In a dramatic forum in Dresden's overflowing Christ Church on July 10, brutally-honest questions were thrown at the assembled church leaders. One inquiry expressed well the suspicions of numerous Christians: "The state's concessions during the Luther Year frighten me. You too?" The president of the Saxon synod, Johannes Cieslak, conceded that such suspicions are not necessarily unfounded, but concluded by applying the motto of this year's "Church Days" also to government institutions. That motto is: "Dare to trust". Many Lutherans do express appreciation for Marxist interest in the father of their church.

 

A major topic in Dresden, as well as most everywhere else in both Germanies presently, concerned world peace. Virtually all GDR-Christians retain the deep hope that the United States will still refrain from stationing further NATO weaponry on Western European soil.
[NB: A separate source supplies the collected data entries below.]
-- ==== Sys2Proof/Safety.lean ====
section
/-! DEFINITION. What the statements are said in: the invariant that every step keeps, whose move is next, runs and their ends
(70_reset_and_hazards.md R253), the host's writing of a program to CMD, and which command a line of assembly spells
(30_encoding.md R83). -/

namespace Sys2Proof.Machine

/-- The invariant of the block: what the spec says of every state a run can reach. -/
structure State.Inv (s : State) : Prop where
  /-- FB is in canonical form: bytes 0 to 1023 and no other (R20, R22). -/
  fbCanonical : s.fb.wf = true
  /-- CMD_FIFO_DEPTH is at least 1 (R6). -/
  depthPositive : 1 ≤ s.cfg.fifoDepth
  /-- The FIFO holds at most CMD_FIFO_DEPTH words (R38). -/
  fifoBounded : s.fifo.length ≤ s.cfg.fifoDepth
  /-- The packet buffer holds at most MAX_PACKET_WORDS words (R39). -/
  pktBounded : s.pkt.length ≤ Config.maxPacketWords
  /-- IDLE: no complete packet in the packet buffer (R40). -/
  idleIncomplete : s.engine = .idle → packetComplete s.pkt = false
  /-- EXEC: the packet buffer holds exactly one complete packet (R39, R40). -/
  execComplete : s.engine = .exec → packetLength s.pkt = some s.pkt.length
  /-- HALTED: the packet buffer was emptied at error entry, and no word moves (R211, R213). -/
  haltedEmpty : s.engine = .halted → s.pkt = []
  /-- HALTED is ERR = 1 (R40). -/
  haltedErr : s.engine = .halted ↔ s.err = true
  /-- ECODE is 0 while ERR = 0 (R31). -/
  ecodeNone : s.err = false → s.ecode = 0#4
  /-- While ERR = 1, ECODE is one of 1 to 5 (R31, R210). -/
  ecodeSome : s.err = true → 1 ≤ s.ecode.toNat ∧ s.ecode.toNat ≤ 5

/-! ## Whose move is next (R60) -/

/-- The next move is the engine's. -/
def State.engineNext (s : State) : Prop := s.env.turns = [] ∨ ∃ rest, s.env.turns = .engine :: rest

/-- The turn is a write of 1 to CTRL bit 0, a reset (R32). -/
def Turn.resets : Turn → Bool
  | .engine => false
  | .read _ => false
  | .write offset w => regAt offset == .ctrl && w.getLsbD 0

/-- The next move is a reset by the host (R32). -/
def State.resetNext (s : State) : Prop := ∃ turn rest, s.env.turns = turn :: rest ∧ turn.resets = true

/-! ## Running -/

/-- k steps, stopping at the first fault or refusal. -/
def runSteps : Nat → State → Host.Outcome State Fault Refusal
  | 0, s => .next s
  | k + 1, s =>
    match step s with
    | .next t => runSteps k t
    | .fault r => .fault r
    | .refused r => .refused r

/-- The window offset of CMD (R25). -/
def cmdOffset : BitVec 11 := 0x008

/-- The host writes words to CMD, one after the other. -/
def cmdWrites (ws : List Word) : List Turn := ws.map (Turn.write cmdOffset)

/-- k moves of the engine. -/
def engineTurns (k : Nat) : List Turn := List.replicate k .engine

/-- The block's own state at power-on reset, with the parameters, the environment and the observation of s (R241). -/
def State.atReset (s : State) : State := { State.reset with cfg := s.cfg, env := s.env, obs := s.obs }

/-! ## The ends of a run (R253) -/

/-- The word a turn writes to CMD, if it does. -/
def Turn.cmdWord : Turn → Option Word
  | .engine => none
  | .read _ => none
  | .write offset w => if regAt offset = .cmd then some w else none

/-- The words the turns write to CMD, in order: the program P of a run that has these turns to come (R253). -/
def programWords (turns : List Turn) : List Word := turns.filterMap Turn.cmdWord

/-- A run begins (R253): the block is at its reset state, and no turn is a reset, which would begin another run (log 29). -/
def State.runStart (s : State) : Prop := s = s.atReset ∧ ∀ turn ∈ s.env.turns, turn.resets = false

/-- The next move is a write to CMD that finds FULL = 1, so that its word is dropped (R30, R33). -/
def State.dropsNext (s : State) : Bool :=
  match s.env.turns with
  | [] => false
  | turn :: _ => turn.cmdWord.isSome && s.full

/-- A word of P was dropped in the first k steps, whether or not the host has cleared DROP since (R30, R245, log 29). -/
def dropsWithin : Nat → State → Bool
  | 0, _ => false
  | k + 1, s =>
    s.dropsNext || match step s with
      | .next t => dropsWithin k t
      | .fault _ => false
      | .refused _ => false

/-- Every word of P is written: no write to CMD is to come (R253). -/
def State.allWritten (s : State) : Bool := (programWords s.env.turns).isEmpty

/-- Completed: every word of P written and not dropped, the engine IDLE, FIFO and packet buffer empty, ERR = 0 (R253). That no
word was dropped is said here by DROP = 0, and of the whole run by `runEnd`. -/
def State.completed (s : State) : Bool :=
  s.allWritten && !s.drop && s.engine == .idle && s.fifo.isEmpty && s.pkt.isEmpty && !s.err

/-- Error: ERR = 1 (R253). -/
def State.inError (s : State) : Bool := s.err

/-- Stuck: every word of P written, and the engine waits in an incomplete packet (R247, R253): with a word in the FIFO it would
still move (log 29). -/
def State.stuck (s : State) : Bool :=
  s.allWritten && s.engine == .idle && s.fifo.isEmpty && !s.pkt.isEmpty && !packetComplete s.pkt

/-- Dropped: DROP = 1, so the program the engine saw is not P (R253). -/
def State.dropped (s : State) : Bool := s.drop

/-- The ways a run ends (R253). -/
inductive RunEnd where
  | completed
  | error
  | stuck
  | dropped
  deriving DecidableEq, Repr

/-- How the run from s has ended after k steps, in exactly one way (R253); `none`: it goes on. DESIGN CHOICE: where a word was
dropped the end is `dropped` whatever else holds, since a claim about P does not apply then (log 29). DESIGN CHOICE: the end is
judged at step k, whatever host moves are still to come; a run in ERR = 1 is `error` there, and when the host clears ERR later it
goes on and may have another end at a later k (log 30). -/
def runEnd (k : Nat) (s : State) : Option RunEnd :=
  match runSteps k s with
  | .next t =>
    if dropsWithin k s || t.dropped then some .dropped
    else if t.inError then some .error
    else if t.completed then some .completed
    else if t.stuck then some .stuck
    else none
  | .fault _ => none
  | .refused _ => none

/-! ## What a line of assembly spells -/

/-- The name and the operands of a line spell the command: the mnemonic of R83, the operands in its order; G = 1 is spelled
DRAW_TEXT.H or MEASURE_TEXT (R83, R84). -/
def Spells : Instr → AsmName → List AsmToken → Prop
  | .setPixel x y on, n, ops =>
    n = .op .setPixel ∧ ∃ a b c, ops = [a, b, c] ∧ numberOf a = some x ∧ numberOf b = some y ∧ colourOf c = some on
  | .clear, n, ops => n = .op .clear ∧ ops = []
  | .flush, n, ops => n = .op .flush ∧ ops = []
  | .drawBox x1 y1 x2 y2 on, n, ops =>
    n = .op .drawBox ∧ ∃ a b c d e, ops = [a, b, c, d, e] ∧ numberOf a = some x1 ∧ numberOf b = some y1 ∧
      numberOf c = some x2 ∧ numberOf d = some y2 ∧ colourOf e = some on
  | .drawCircle cx cy diam on, n, ops =>
    n = .op .drawCircle ∧ ∃ a b c d, ops = [a, b, c, d] ∧ numberOf a = some cx ∧ numberOf b = some cy ∧
      natOf c = some diam ∧ colourOf d = some on
  | .drawLine x1 y1 x2 y2 on thick, n, ops =>
    n = .op .drawLine ∧ ∃ a b c d e f, ops = [a, b, c, d, e, f] ∧ numberOf a = some x1 ∧ numberOf b = some y1 ∧
      numberOf c = some x2 ∧ numberOf d = some y2 ∧ colourOf e = some on ∧ natOf f = some thick
  | .drawImage handle xo yo scale, n, ops =>
    n = .op .drawImage ∧ ∃ a b c d, ops = [a, b, c, d] ∧ wordOf a = some handle ∧ numberOf b = some xo ∧
      numberOf c = some yo ∧ natOf d = some scale
  | .drawText x y wrap size font g text, n, ops =>
    n = (if g then .measureText else .op .drawText) ∧ ∃ a b c d e f, ops = [a, b, c, d, e, f] ∧ numberOf a = some x ∧
      numberOf b = some y ∧ natOf c = some wrap ∧ natOf d = some size ∧ wordOf e = some font ∧ stringOf f = some text
  | .init, n, ops => n = .op .init ∧ ops = []
  | .getPixel x y, n, ops => n = .op .getPixel ∧ ∃ a b, ops = [a, b] ∧ numberOf a = some x ∧ numberOf b = some y

end Sys2Proof.Machine
end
Being that the internal church-state relationship is strongly influenced by the general East-West climate, the church fears that a further hardening of East­West relations could result in the retraction of recent state concessions.

 

Six of the seven scheduled GDR "Church Days" have already been held. The last one, which will be held in Wittenberg in late September, will be devoted entirely to the study of Luther's theology. Festivities will be concluded with services in Eisleben and Leipzig, November 10-13. Erich Honecker himself will be closing out the state's Luther activities with ceremonies in East Berlin on November 9.

 

Bill Yoder

Berlin, July 18, 1983

 

Appeared in abbreviated form in “Christianity Today” (USA) on Sept. 2, 1983, 1.353 words here.